This project seeks funding to explain two types of variation in distributive policies in the parliamentary democracies. The first concerns the balance in the aggregate spending between the public goods type policies that benefit a broader citizen base, and the particularistic, pork-barrel type policies that target narrow segments of the society. What explains the cross-country variation in the aggregate spending balance between the public goods and the particularistic programs under parliamentary democracies? The second type of variation is how distributive programs are allocated across electoral districts, the primary bases of political representation in most democracies. Are any cross-country differences expected in the pattern of geographical allocation of distributive programs?
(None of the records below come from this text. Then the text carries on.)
theorem step_buffer_write_performed {addr : Offset} {s : State} (h : isBufferWord s.cfg addr)
    (hp : s.pend = none) (w : Word) (q : List Agent) (r : List HostOp) :
    step (hostTurn q r (.write addr .four w) s)
      = .next (answered q r (.write .ok) { s with mem := s.mem.writeWord addr.toNat w }) :=
  step_write_performed (wholeWord_bufferWord h) (by rw [regionOf_bufferWord h]; rfl) hp q r

/-- While a command is in flight a write that would have an effect is dropped with BUSY_VIOLATION (R57). -/
theorem step_write_busy {addr : Offset} {w : Word} {s t : State} (hw : wholeWord addr .four = true)
    (he : writeEffect (regionOf s.cfg addr) addr w s = some t) (hp : s.pend ≠ none) (q : List Agent)
    (r : List HostOp) :
    step (hostTurn q r (.write addr .four w) s)
      = .next (answered q r (.write .err) (recorded .busyViolation 6#4 (addr.setWidth 32) s)) := by
  obtain ⟨c, hc⟩ := Option.ne_none_iff_exists'.mp hp
  rw [step_hostTurn]
  exact congrArg _ (hostWrite_busy (s := { s with sched := q, host := r }) hw (writeEffect_hostTurn he q r)
    (busy_of_pend hc))

/-- A read of a buffer word answers the word and may record unwritten bytes (10_state.md R34). -/
theorem step_buffer_read {addr : Offset} {s : State} (h : isBufferWord s.cfg addr) (q : List Agent)
    (r : List HostOp) :
    step (hostTurn q r (.read addr .four) s) = .next (answered q r (.read (s.wordAt addr.toNat) .ok)
      (s.recordUnwritten [addr.toNat, addr.toNat + 1, addr.toNat + 2, addr.toNat + 3])) :=
  (step_hostTurn q r _ s).trans
    (congrArg _ (access_buffer_read (s := { s with sched := q, host := r }) h))

/-- Settles O12: the rows of the map, each by the lemma for its kind of access. -/
theorem addressMap : Obligations.AddressMap := by
  intro s
  refine ⟨?reads, ?reserved, ?readOnly, ?bufferReads, ?writes⟩
  case reads =>
    refine ⟨readAnswers_register .cmd s, ?_, readAnswers_register .opa s, readAnswers_register .opb s,
      readAnswers_register .result s, readAnswers_sum rfl, readAnswers_register .core s,
      readAnswers_register .zc s, readAnswers_register .oc s, ?_, ?_, readAnswers_register .poly s,
      readAnswers_register .errinfo s⟩
    · exact statusWord_eq_statusValue s ▸ readAnswers_register .status s
    · have hlow := BitVec.setWidth_eq_extractLsb' (x := s.length) (w := 32) (by decide)
      exact hlow ▸ readAnswers_register .lengthLo s
    · exact readAnswers_register .lengthHi s
  case reserved =>
    intro addr ha h
    have hr := regionOf_reserved h
    exact ⟨readIsBad_of_reserved ((wholeWord_four addr).mpr ha) hr,
      writeIsBad_of_no_effect .four fun w t => by rw [hr]; rfl⟩
  case readOnly =>
    intro addr h
    obtain ⟨r, hr, rfl⟩ := mem_readOnlyOffsets h
    exact writeIsBad_register hr s
  case bufferReads => exact fun addr q r h => ⟨_, step_buffer_read h q r, rfl⟩
  case writes =>
    exact fun hp q r w => ⟨step_register_write_performed .cmd rfl hp q r,
      step_register_write_performed .opa rfl hp q r, step_register_write_performed .opb rfl hp q r,
      fun addr h => step_buffer_write_performed h hp w q r⟩

end Sys2Proof.Machine
end

section
/-! The byte order of a buffer word (20_memory.md R59): what a word write makes readable, and what a read
of written bytes answers. -/

namespace Sys2Proof.Machine
open Claims

/-- The four bytes of a written word, as offsets from its first (R59). -/
theorem Memory.read_writeWord_offset (m : Memory) (a : Nat) (w : Word) {j : Nat} (hj : j < 4) :
    (m.writeWord a w).read (a + j) = some (byteOf w j) := by
  rw [Memory.read_writeWord, if_pos ⟨by omega, by omega⟩, Nat.add_sub_cancel_left]

theorem Memory.read_writeWord_outside (m : Memory) {a b : Nat} (w : Word) (h : b < a ∨ a + 3 < b) :
    (m.writeWord a w).read b = m.read b := by
  rw [Memory.read_writeWord, if_neg (by omega)]

theorem byteAt_congr {s t : State} {a : Nat} (hm : t.mem.read a = s.mem.read a) (hr : t.resets = s.resets) :
    t.byteAt a = s.byteAt a := by
  rw [State.byteAt, State.byteAt, hm, hr]

theorem byteAt_of_read {s : State} {a : Nat} {b : Byte} (h : s.mem.read a = some b) : s.byteAt a = b := by
  rw [State.byteAt, h]

/-- A written word is the buffer word at its offset (R59). -/
theorem wordAt_of_bytes {s : State} {a : Nat} {w : Word}
    (h : ∀ j < 4, s.mem.read (a + j) = some (byteOf w j)) : s.wordAt a = w := by
  have hb : ∀ j < 4, s.byteAt (a + j) = byteOf w j := fun j hj => byteAt_of_read (h j hj)
  rw [State.wordAt, hb 3 (by decide), hb 2 (by decide), hb 1 (by decide), ← Nat.add_zero a,
    hb 0 (by decide), wordOfBytes_byteOf]

theorem recordUnwritten_of_written {s : State} {used : List Nat} (h : ∀ a ∈ used, s.mem.read a ≠ none) :
    s.recordUnwritten used = s := by
  have hf := recordUnwritten_faults_of_written h
  rw [recordUnwritten_faults] at hf
  rw [State.recordUnwritten, hf]

/-- A read of a buffer word whose bytes are all written does nothing but answer it (R55, R59). -/
theorem readAnswers_buffer {addr : Offset} {s : State} (h : isBufferWord s.cfg addr)
    (hw : ∀ j < 4, s.mem.read (addr.toNat + j) ≠ none) : readAnswers addr (s.wordAt addr.toNat) s := by
  intro q r
  rw [step_buffer_read h, recordUnwritten_of_written]
  intro a ha
  obtain ⟨j, hj, rfl⟩ := (mem_wordOffsets ..).mp ha
  exact hw j hj

/-- Settles O13: the write is `writeWord`, whose bytes the read puts together again. -/
theorem bufferWordsAreLittleEndian : Obligations.BufferWordsAreLittleEndian := by
  refine ⟨fun s q r addr w h hp => ?_, fun s q r addr h => ⟨_, step_buffer_read h q r, rfl⟩⟩
  have hbytes : ∀ j < 4, (s.mem.writeWord addr.toNat w).read (addr.toNat + j) = some (byteOf w j) :=
    fun j hj => Memory.read_writeWord_offset s.mem addr.toNat w hj
  refine ⟨_, step_buffer_write_performed h hp w q r, rfl, hbytes, fun a ha => ?_, ?_⟩
  · have hm := Memory.read_writeWord_outside s.mem w ha
    exact ⟨hm, byteAt_congr hm rfl⟩
  · have hread := readAnswers_buffer (s := { s with mem := s.mem.writeWord addr.toNat w }) h
      fun j hj => by rw [hbytes j hj]; exact Option.some_ne_none _
    rwa [wordAt_of_bytes hbytes] at hread

end Sys2Proof.Machine
end

section
/-! The interlock (20_memory.md R57): what a transaction and the host's step can change while a command is
in flight. -/

namespace Sys2Proof.Machine
open Claims

/-- While a command is in flight a transaction changes the error fields, the answer and the fault record
at most (R57). -/
theorem access_inFlight {s : State} (hp : s.pend ≠ none) (x : Transaction) :
    access x s =
      { s with
        err := (access x s).err, errcode := (access x s).errcode, errinfo := (access x s).errinfo
        answer := (access x s).answer, faults := (access x s).faults } := by
  rcases access_cases x s with ⟨v, used, h⟩ | ⟨e, addr, a, h⟩ | ⟨hn, _⟩ | ⟨hn, _⟩ | ⟨hn, _⟩ | ⟨hn, _⟩
  · rw [h]; rfl
  · rw [h]; rfl
  all_goals exact absurd hn hp

theorem hostStep_inFlight {s : State} (hp : s.pend ≠ none) :
    hostStep s =
      { s with
        err := (hostStep s).err, errcode := (hostStep s).errcode, errinfo := (hostStep s).errinfo
        host := (hostStep s).host, answer := (hostStep s).answer, faults := (hostStep s).faults } := by
  rcases hostStep_eq_access s with h | ⟨x, ops, h⟩
  · rw [h]
  · rw [h, access_inFlight hp]

/-- Settles O15: a write to each writable target is dropped, and the host's step in flight leaves what
`hostStep_inFlight` says. -/
theorem busyInterlock : Obligations.BusyInterlock := by
  refine ⟨fun s q r addr w hp htarget => ?_, fun s t hp ha hstep => ?_⟩
  · rcases htarget with rfl | rfl | rfl | hb
    · exact step_write_busy (offset_wholeWord .cmd) (t := issueCommand w s) rfl hp q r
    · exact step_write_busy (offset_wholeWord .opa) (t := { s with opa := w }) rfl hp q r
    · exact step_write_busy (offset_wholeWord .opb) (t := { s with opb := w }) rfl hp q r
    · exact step_write_busy (wholeWord_bufferWord hb) (by rw [regionOf_bufferWord hb]; rfl) hp q r
  · rw [step_host ha] at hstep
    cases hstep
    rw [hostStep_inFlight (s := takeTurn s) hp]
    exact ⟨rfl, rfl, rfl, rfl, rfl, rfl, rfl, rfl, rfl, rfl, rfl, rfl, fun _ => rfl⟩

end Sys2Proof.Machine
end

section
/-! Side effects of accesses and what repeating one changes (20_memory.md R63). -/

namespace Sys2Proof.Machine
open Claims

/-- A read answers a value with OK, and may record unwritten bytes, or it is BAD_ACCESS (R54, R55). -/
theorem access_read_cases (addr : Offset) (size : AccessSize) (s : State) :
    (∃ v used, access (.read addr size) s = answerWith (.read v .ok) (s.recordUnwritten used)) ∨
      access (.read addr size) s = refuseAccess .badAccess addr (.read 0#32 .err) s := by
  change (∃ v used, hostRead addr size s = _) ∨ hostRead addr size s = _
  cases hw : wholeWord addr size with
  | false => exact .inr (hostRead_bad s hw)
  | true =>
    cases hr : regionOf s.cfg addr with
    | reg r => exact .inl ⟨readRegister r s, [], by
      rw [hostRead_reg hw hr, recordUnwritten_of_written (List.forall_mem_nil _)]⟩
    | buffer => exact .inl ⟨_, _, hostRead_buffer hw hr⟩
    | reserved => exact .inr (hostRead_reserved hw hr)

/-- What a read answers depends neither on the last answer nor on the fault record. -/
theorem access_read_answer (addr : Offset) (size : AccessSize) (s : State) (a : Option BusAnswer)
    (f : List Fault) :
    (access (.read addr size) { s with answer := a, faults := f }).answer
      = (access (.read addr size) s).answer := by
  change (hostRead addr size { s with answer := a, faults := f }).answer = (hostRead addr size s).answer
  cases hw : wholeWord addr size with
  | false => rw [hostRead_bad _ hw, hostRead_bad _ hw]; rfl
  | true =>
    cases hr : regionOf s.cfg addr with
    | reg r =>
      rw [hostRead_reg (s := s) hw hr, hostRead_reg (s := { s with answer := a, faults := f }) hw hr]
      cases r <;> rfl
    | buffer =>
      rw [hostRead_buffer (s := s) hw hr, hostRead_buffer (s := { s with answer := a, faults := f }) hw hr]
      rfl
    | reserved =>
      rw [hostRead_reserved (s := s) hw hr,
        hostRead_reserved (s := { s with answer := a, faults := f }) hw hr]
      rfl

theorem Memory.write_cons_of_lt {c : Host.Cell} {a : Nat} (h : a < c.1) (m : Memory) (v : Byte) :
    Memory.write (c :: m) a v = (a, v) :: c :: m := by
  rw [Memory.write, if_pos h]

theorem Memory.write_cons_of_eq {c : Host.Cell} {a : Nat} (h : c.1 = a) (m : Memory) (v : Byte) :
    Memory.write (c :: m) a v = (a, v) :: m := by
  rw [Memory.write, if_neg (by omega), if_pos h]

theorem Memory.write_cons_of_gt {c : Host.Cell} {a : Nat} (h : c.1 < a) (m : Memory) (v : Byte) :
    Memory.write (c :: m) a v = c :: Memory.write m a v := by
  rw [Memory.write, if_neg (by omega), if_neg (by omega)]

/-- A byte written again is met where the first write put it. -/
theorem Memory.write_write_same (m : Memory) (a : Nat) (v : Byte) :
    (m.write a v).write a v = m.write a v := by
  induction m with
  | nil => exact Memory.write_cons_of_eq rfl [] v
  | cons c m ih =>
    rcases lt_trichotomy c.1 a with h | h | h
    · rw [Memory.write_cons_of_gt h, Memory.write_cons_of_gt h, ih]
    · rw [Memory.write_cons_of_eq h, Memory.write_cons_of_eq rfl]
    · rw [Memory.write_cons_of_lt h, Memory.write_cons_of_eq rfl]

/-- A byte that a write would leave as it is stays so through a write of another byte, in whatever order
the memory lists its bytes. -/
theorem Memory.write_eq_self_write {m : Memory} {a b : Nat} {v : Byte} (h : m.write a v = m) (hne : b ≠ a)
    (u : Byte) : (m.write b u).write a v = m.write b u := by
  induction m with
  | nil => cases h
  | cons c m ih =>
    rcases lt_trichotomy c.1 a with hc | hc | hc
    · rw [Memory.write_cons_of_gt hc] at h
      have hm : Memory.write m a v = m := (List.cons.inj h).2
      rcases lt_trichotomy c.1 b with hb | hb | hb
      · rw [Memory.write_cons_of_gt hb, Memory.write_cons_of_gt hc, ih hm]
      · rw [Memory.write_cons_of_eq hb, Memory.write_cons_of_gt (by omega), hm]
      · rw [Memory.write_cons_of_lt hb, Memory.write_cons_of_gt (by omega), Memory.write_cons_of_gt hc, hm]
    · rw [Memory.write_cons_of_eq hc] at h
      obtain rfl : (a, v) = c := (List.cons.inj h).1
      rcases lt_or_gt_of_ne hne with hb | hb
      · rw [Memory.write_cons_of_lt hb, Memory.write_cons_of_gt hb, Memory.write_cons_of_eq rfl]
      · rw [Memory.write_cons_of_gt hb, Memory.write_cons_of_eq rfl]
    · rw [Memory.write_cons_of_lt hc] at h
      exact absurd (List.cons.inj h).2 (List.cons_ne_self _ _)

/-- Repeating a word write changes nothing more (R63). -/
theorem Memory.writeWord_writeWord_same (m : Memory) (a : Nat) (w : Word) :
    (m.writeWord a w).writeWord a w = m.writeWord a w := by
  have h3 : (m.writeWord a w).write (a + 3) (byteOf w 3) = m.writeWord a w :=
    Memory.write_write_same ..
  have h2 : (m.writeWord a w).write (a + 2) (byteOf w 2) = m.writeWord a w :=
    Memory.write_eq_self_write (Memory.write_write_same ..) (by omega) _
  have h1 : (m.writeWord a w).write (a + 1) (byteOf w 1) = m.writeWord a w :=
    Memory.write_eq_self_write (Memory.write_eq_self_write (Memory.write_write_same ..) (by omega) _)
      (by omega) _
  have h0 : (m.writeWord a w).write a (byteOf w 0) = m.writeWord a w :=
    Memory.write_eq_self_write (Memory.write_eq_self_write
      (Memory.write_eq_self_write (Memory.write_write_same ..) (by omega) _) (by omega) _) (by omega) _
  rw [Memory.writeWord, h0, h1, h2, h3]

/-- A write other than to CMD, done again, finds its effect in place. -/
theorem writeEffect_repeat {region : Region} {addr : Offset} {w : Word} {s t : State}
    (hr : region ≠ .reg .cmd) (h : writeEffect region addr w s = some t) (a : BusAnswer) :
    t.cfg = s.cfg ∧ t.busy = s.busy ∧
      writeEffect region addr w (answerWith a t) = some (answerWith a t) := by
  cases region with
  | reg r =>
    cases r
    case cmd => exact absurd rfl hr
    case opa | opb => cases h; exact ⟨rfl, rfl, rfl⟩
    all_goals cases h
  | buffer =>
    cases h
    refine ⟨rfl, rfl, ?_⟩
    rw [writeEffect, answerWith_mem, Memory.writeWord_writeWord_same]
    rfl
  | reserved => cases h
If so, what accounts for these differences?
On the balance between public goods and particularistic programs, popular accounts in the literature focus on the difference in electoral rules as a key explanatory variable. However, while the difference in electoral rules may be among the most important factors, it should be yet the only one of many factors that shape incentives of the legislators. The exclusive focus on the difference in electoral rules might have missed important variations in their incentives. On the allocation of distributive programs across electoral districts, the existing literature lacks in the specific predictions of the cross-country difference in the pattern of allocation across districts.
To overcome these limitations, this project proposes a theoretical account focusing on so far a neglected aspect of the story, intra-party bargaining between party leaders and backbench legislators of the governing party(ies) in parliamentary democracies. On the aggregate balance between public goods and distributive programs, this theory predicts that the allocation of budget to public goods (particularistic programs) increases if the electoral fate of incumbent legislators of the governing party(ies) is more (less) cohesive with the fate of their party as a whole. One of the major innovations of this paper is the estimation of the cohesion of the electoral fate of incumbents from government parties across different electoral systems and the use of it as a key explanatory variable to test the hypothesis with the time-series-cross-section data of about twenty advanced industrial democracies. On the allocation of distributive programs across districts, the same theory predicts that marginal districts receive more distributive programs under the electoral systems without intra-party electoral competition at district level while districts with powerful/senior legislators receive more distributive programs under the electoral systems with intra-party competition. This hypothesis is tested with a data from Japan which has experienced the change of electoral systems from those with intra-party competition to those without.
Through these theoretical and empirical investigations, this project contributes to a better understanding of distributive politics under the parliamentary democracy, a predominant form of democracy among advanced industrial societies and a popular option among young democracies.